WHAT IS BEING ASKED
Output only the lines below that start at the line containing "the alarm. -/" and end at the line containing "def failWiring (k", with both ends kept.

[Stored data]

·····

/-- LINK_LOST (11, R228, R229): a loss, or the sight of the own link degraded; the peer hears of it and the direction goes
on the link's one-link-down table. -/
def execLinkLost (k : Fin 64) (r : LossReport) (s0 : State) : Host.Outcome State Fault Refusal :=
  if !linkTakes s0 k.val then .next s0
  else
    let s := modLink s0 k.val (fun l => { l with fecBad := satAdd l.fecBad r.badWords })
    if isLoss r then .next (downDirection k.val s.seq.frame (sendLinkDown k.val s.seq.frame (loseLink k.val s)))
    else if r.degraded && decide ((linkOf s k.val).width.toNat < 4) then
      .next (downDirection k.val s.seq.frame (sendLinkDown k.val s.seq.frame
        (detect (modLink s k.val (fun l => { l with lost := true })) (occAt 0x0402 2 k.val))))
    else .next s

/-- The peer has reported its end of link n lost (R229): this end is lost too, with its own link-lost fault. A link that is
degraded here stays up, as R227 has it (log 55). -/
def peerLoses (n : Nat) (s : State) : State :=
  if !isUp s n then s
  else if (linkOf s n).width = 4 then loseLink n s
  else
    let s1 := modLink s n (fun l => { l with lost := true, events := l.events ||| 0x20 })
    if (linkOf s n).lost then s1 else detect s1 (occAt 0x0402 2 n)

/-- LINK_DOWN (11, R229): the peer of link k's direction reports that its end of a link is lost. -/
def execLinkDown (k : Fin 64) (cell : Cell) (s : State) : Host.Outcome State Fault Refusal :=
  let n := peerLinkOf (beAt cell.payload 0 1)
  let f := min (if s.seq.grid then s.seq.frame else 0) (beAt cell.payload 4 8)
  if !linkTakes s k.val || cellType cell != 3 || ctlCode cell != 5 then .next s
  else if !cellOk cell then .next (badCell s k.val)
  else if dirOf n ≠ dirOf k.val ∨ n = k.val then .next s
  else .next (downDirection n f (peerLoses n s))

/-- Both ends hold each other's LINK_UP (R230). -/
def noteUp (s : State) (k : Nat) : State :=
  modLink s k (fun l => if l.upSent && l.upSeen && l.upFrame.isNone then
    { l with upFrame := some (if s.seq.grid then s.seq.frame else 0) } else l)

/-- LINK_UP (11, R230): the peer's end of this link has retrained at width 4. -/
def execLinkUp (k : Fin 64) (cell : Cell) (s : State) : Host.Outcome State Fault Refusal :=
  if !linkTakes s k.val || cellType cell != 3 || ctlCode cell != 6 then .next s
  else if !cellOk cell then .next (badCell s k.val)
  else if beAt cell.payload 0 1 ≠ peerLinkOf k.val then .next s
  else .next (noteUp (modLink s k.val (fun l => { l with upSeen := true })) k.val)

/-- FEC_ALARM (11, R222): corrected codewords and symbols counted; above 2^-13 of the symbols received, the alarm. -/
def execFecAlarm (k : Fin 64) (words symbols received : Nat) (s : State) : Host.Outcome State Fault Refusal :=
  if !linkTakes s k.val then .next s
  else
    let alarm := decide (received < symbols * 2 ^ 13)
    let s1 := modLink s k.val (fun l => { l with
      fecCorrected := satAdd l.fecCorrected words, fecSymbols := satAdd l.fecSymbols symbols
      events := if alarm then l.events ||| 1 else l.events })
    .next (if alarm then detect s1 (occAt 0x0401 2 k.val) else s1)

/-! Training and fences (R226, R227, R230) -/

/-- A link is fenced: never trained again, its bit set in the fence map (R230). -/
def fenceLinkNow (k : Nat) (s : State) : State :=
  let wasUp := isUp s k
  let s1 := modLink s k (fun l => { quietLink l with state := 4, phase := 0, retrain := false })
  let s2 := refreshTree (detect { s1 with fence := { s1.fence with links := insertNat s1.fence.links k } } (occAt 0x0404 2 k))
  if wasUp then downDirection k s.seq.frame s2 else s2

/-- A training attempt fails: DOWN until it tries again, or the fence after RETRAIN_LIMIT attempts in a row (R226,
R230; log 100). -/
def failAttempt (k : Nat) (s : State) : State :=
  let n := (linkOf s k).failures + 1
  if s.fabric.retrainLimit.toNat ≤ n then fenceLinkNow k s
  else modLink s k (fun l => { l with state := 1, phase := 0, failures := n, retrain := false })

/-- A failure at T4: held in DOWN without retries, WIRING, and the wiring event (R226). -/
def failWiring (k : Nat) (s : State) : State :=
  detect (modLink s k (fun l => { l with
    state := 1, phase := 0, wiringHold := true, retrain := false, events := l.events ||| 0x40 })) (occAt 0x0403 2 k)

/-- The link is trained (T6): at full width it carries data at once unless it is lost, and then it sends LINK_UP; below
width 4 it is degraded, and the sequencer treats it as a lost link: the peer hears of it and the direction goes on the link's
one-link-down table (R227, R229, R230; log 143). -/
def linkTrained (k : Nat) (lanes : BitVec 4) (s : State) : State :=
  let w := laneCount lanes
  let back := w == 4 && (linkOf s k).lost
  let s1 := modLink s k (fun l => { l with
    state := 3, phase := 0, failures := 0, retrain := false, lanes := lanes, width := BitVec.ofNat 4 w
    data := w == 4 && !l.lost, upSent := back, events := if w < 4 then l.events ||| 0x10 else l.events })
  let f := if s.seq.grid then s.seq.frame else 0
  let s2 :=
    if back then noteUp (queueControl (mkControl 6 0 [BitVec.ofNat 8 k]) s1 k) k
    else if w < 4 then downDirection k f (sendLinkDown k f (modLink s1 k (fun l => { l with lost := true })))
    else s1
  refreshTree s2

/-- The peer is the one that R216 gives (T4). -/
def peerAgrees (s : State) (k : Nat) (r : PhaseReport) : Bool := r.peerCoord == peerCoordOf s k && r.peerLink.toNat == peerLinkOf k

/-- A phase ends with every remaining lane passing. -/
def phasePassed (k : Nat) (r : PhaseReport) (s : State) : State :=
  let next := modLink s k (fun l => { l with phase := r.phase + 1 })
  if r.phase = 4 then
    let s1 := modLink next k (fun l => { l with peerCoord := r.peerCoord, peerLink := r.peerLink })
    if peerAgrees s k r then s1 else failWiring k s1
  else if r.phase = 6 then linkTrained k (linkOf s k).tryLanes (noteDelay s k r.delay)
  else next

/-- Link k is in a training phase now. -/
def inTraining (s : State) (k : Nat) : Bool := linksPowered s && (linkOf s k).state == 2

/-- TRAINING_PHASE_DONE (11, R226): a phase that some lanes fail restarts training at T3 with the others (log 102). -/
def execTrainingPhaseDone (k : Fin 64) (r : PhaseReport) (s : State) : Host.Outcome State Fault Refusal :=
  let l := linkOf s k.val
  let ok := r.lanes &&& l.tryLanes
  if !inTraining s k.val || l.phase != r.phase then .next s
  else if ok = l.tryLanes then .next (phasePassed k.val r s)
  else if laneCount ok < 2 then .next (failAttempt k.val s)
  else .next (modLink s k.val (fun l => { l with phase := 3, tryLanes := ok }))

/-- TRAINING_PHASE_TIMEOUT (11, R226): no lane has passed within the phase's limit; at T4 that is a wiring error
(log 101). -/
def execTrainingPhaseTimeout (k : Fin 64) (s : State) : Host.Outcome State Fault Refusal :=
  if !inTraining s k.val then .next s
  else if (linkOf s k.val).phase = 4 then .next (failWiring k.val s)
  else .next (failAttempt k.val s)

/-- The link may train: connected, not fenced, not held in DOWN. -/
def mayTrain (s : State) (k : Nat) : Bool :=
  let l := linkOf s k
  linksPowered s && isConnected s k && l.state != 4 && !l.wiringHold && !l.forceDown

/-- TRAINING_RETRY_TIMER (11, R226): a link that is down tries again from T1. -/
def execTrainingRetryTimer (k : Fin 64) (s : State) : Host.Outcome State Fault Refusal :=
  if mayTrain s k.val && (linkOf s k.val).state == 1 then
    .next (modLink s k.val (fun l => { l with state := 2, phase := 1, tryLanes := 0xF }))
  else .next s

end Sys2Proof.Machine
end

·····

ANSWER SPACE
/-- FEC_ALARM (11, R222): corrected codewords and symbols counted; above 2^-13 of the symbols received, the alarm. -/
def execFecAlarm (k : Fin 64) (words symbols received : Nat) (s : State) : Host.Outcome State Fault Refusal :=
  if !linkTakes s k.val then .next s
  else
    let alarm := decide (received < symbols * 2 ^ 13)
    let s1 := modLink s k.val (fun l => { l with
      fecCorrected := satAdd l.fecCorrected words, fecSymbols := satAdd l.fecSymbols symbols
      events := if alarm then l.events ||| 1 else l.events })
    .next (if alarm then detect s1 (occAt 0x0401 2 k.val) else s1)

/-! Training and fences (R226, R227, R230) -/

/-- A link is fenced: never trained again, its bit set in the fence map (R230). -/
def fenceLinkNow (k : Nat) (s : State) : State :=
  let wasUp := isUp s k
  let s1 := modLink s k (fun l => { quietLink l with state := 4, phase := 0, retrain := false })
  let s2 := refreshTree (detect { s1 with fence := { s1.fence with links := insertNat s1.fence.links k } } (occAt 0x0404 2 k))
  if wasUp then downDirection k s.seq.frame s2 else s2

/-- A training attempt fails: DOWN until it tries again, or the fence after RETRAIN_LIMIT attempts in a row (R226,
R230; log 100). -/
def failAttempt (k : Nat) (s : State) : State :=
  let n := (linkOf s k).failures + 1
  if s.fabric.retrainLimit.toNat ≤ n then fenceLinkNow k s
  else modLink s k (fun l => { l with state := 1, phase := 0, failures := n, retrain := false })

/-- A failure at T4: held in DOWN without retries, WIRING, and the wiring event (R226). -/
def failWiring (k : Nat) (s : State) : State :=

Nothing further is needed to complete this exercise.